Grease vs Anti-Seize

cannondale king":3fdx4icw said:
but stevePSD treadlock relies on electrolitic corrosion to be set off like steel on alu creates by being two disimular metals(small electical charge that passes between metals that are different ie how batterys work for those who didn't know) arrhhh the debate is on any way copper slip works well and at the end of the day its a bike not a rolls royce olympus marine engine they are two completly different kettels of fish due to the introduction of saline solutions in the working atmostphire god i picked up some usless info while i was in the navy :lol: :lol: :lol: :lol: :lol: :lol:

Merchant or Royal cannondale king?
 
cannondale king":1qlhhrju said:
but stevePSD treadlock relies on electrolitic corrosion to be set off like steel on alu creates by being two disimular metals(small electical charge that passes between metals that are different ie how batterys work for those who didn't know) arrhhh the debate is on any way copper slip works well and at the end of the day its a bike not a rolls royce olympus marine engine they are two completly different kettels of fish due to the introduction of saline solutions in the working atmostphire god i picked up some usless info while i was in the navy :lol: :lol: :lol: :lol: :lol: :lol:

But one should add, we may have a lot of salt on our roads during winter, and we may get a lot of corrosion and seizing due to wet winter roads which are gritted and such, my mates M2 was pitted around the dropouts, BB and headtube, seat post and BB seized.

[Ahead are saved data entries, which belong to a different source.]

-- ==== Sys2Proof/Certificates/Slice0/Obligations.lean ====
section
/-!
DEFINITION. The statements for the provers, in the order of the machine: words and steps, firing and delivery, results of
instructions, memory, exits and system instructions, the events of the machine, invariants.
-/

open Sys2Proof Sys2Proof.Machine

/-! ## Words and steps -/

/-- Every well-formed instruction that has words is what its words decode to, whatever bytes follow them (R256-R264). -/
def Obligations.DecodeOfEncode : Prop :=
  ∀ (i : Instr) (rest : List Byte), i.wf = true → encode i ≠ [] →
    decode ((encode i).flatMap (leBytes 4) ++ rest) = .ok (i, rest)

/-- Words decode only to a well-formed instruction whose words they are: no bit of a word is ignored (R257, R260). -/
def Obligations.EncodeOfDecode : Prop :=
  ∀ (w : Nat) (ws : List Nat) (i : Instr), w < 2 ^ 32 → (∀ x ∈ ws, x < 2 ^ 32) → wordCount w ≤ ws.length + 1 →
    decodeWord w ws = .ok i → i.wf = true ∧ encode i = (w :: ws).take (wordCount w)

/-- Words of Tables 12.3 and 12.4, written out bit by bit, decode to the instructions they stand for. -/
def Obligations.DecodeGivesTableWords : Prop :=
  decodeWord 0b0000000_0001_111111111_000001100 [] = .ok (.readReg 1 511 12) ∧
  decodeWord 0b0010000_00_000_11_110000010_000001101 [] = .ok (.add .always .w64 386 13) ∧
  decodeWord 0b0000011_00_00000000000101_000001010 [] = .ok (.movi .always 5 10) ∧
  decodeWord 0b1011000_00_00000_000000001_000000011 [] = .ok (.st .always 0 1 false .w64) ∧
  decodeWord 0b1101000_00_000_00000000000000000011 [] = .ok (.br .always 0 3) ∧
  decodeWord 0b1000100_00_111_0_0_111111111_110000111 [] = .ok (.fma .dyn .sp 511 391) ∧
  decodeWord 0b1111111_00_000000_001_00000_110000101 [3, 0x10802, 0, 0, 0, 0, 0] =
    .ok (.tileLd { p := .always, lsid := 0, t := 389, wsem := 0, wthr := 0, ssem := 3, sinc := 1, flags := 0x802, f := 0 })

/-- A step runs the decoded instruction. With nothing on the agenda, when word n of the block that the cursor's thread
executes is the first from the scan on that is ready, word n decodes to the instruction i of the frame, and the step is
exec of i with the cursor at word n; the scan goes on after it. An event on the agenda is executed as it stands.
(In what order the machine takes its events and words: the model's choice, log 3.) -/
def Obligations.StepRunsDecodedInstruction : Prop :=
  (∀ (s : State) (n : Nat) (i : Instr), s.agenda = [] → s.executes = true → (n, i) ∈ s.cur.frame.instrs →
    s.cursor.scan ≤ n → gather i.shape s.cur.frame n ≠ .wait →
    (∀ e ∈ s.cur.frame.instrs, s.cursor.scan ≤ e.1 → e.1 < n → gather e.2.shape s.cur.frame e.1 = .wait) →
    s.cur.frame.instrAt n = some i ∧
      step s = exec i { s with cursor := { s.cursor with word := n, scan := n + 1 } }) ∧
  (∀ (s : State) (i : Instr) (t : List Choice), s.agenda = .event i :: t → step s = exec i { s with agenda := t })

Some commuting bikes put up with a lot.

I myself prefer copper slip, and I have a thicker rougher compound anti seize for Ti, though regular maintenance and regular grease with regular cleaning also does the job in most cases. The worst materials I have found for putting together have been M2 metal matrix, carbon and titanium, though cheap alloy fixings can be a bugger too, most of the problems arise with these materials due to lack of grease or inappropriate compound being used, to just being poorly looked after and badly fitted. like all bike parts these materials benefit from regular removing,cleaning and maintenance.
 
cannondale king":1wkzoknr said:
but stevePSD treadlock relies on electrolitic corrosion to be set off like steel on alu creates by being two disimular metals :lol: :lol: :lol: :lol: :lol: :lol:

Threadlocking compounds are anaerobic adhesives - ie. it is the exclusion of oxygen that initiates curing. Thats why the bottles they are supplied in are so large for the quantity they actually contain - to reduce the possibility of curing in the container.
 
Icase you don't know Titanium and stainless( I believe I was told) has tiny spikes and troughs, the spikes can the break off and cause the sufaces to seize.

I watched an open uni programme years ago where they had two pieces of titanium on a jig and erm jiggled them about, iin the end they welded themselves to each other and that could not be broken easily...

Copperslip is supposed to fill the gaps and that is what stops the seizing...

I even had a set of wheels built and had copperslip put on the pokes before building.. best wheels I have ever used......
 
South Bound":3hytbz7w said:
Am nearly at the stage of putting all the bits of my project together and have a healthy mix of steel, Alu and Ti bits to put together. I some some decent quality grease, but is there anything special I should be using anywhere?

I get Anti-seize for Ti-parts, and grease for everything else...and I don't overtighten...oh yeah, and I untighten, clean and relube every now & then.

and like a few others have stated, go with the universal stuff to avoid markups for bike specific stuff, unless you don't do it often, the give some support to the bike specific stuff and it should last you a while anyway.
 
I only ever use antiseize when both surfaces are Ti, otherwise I just use a teflon-based grease.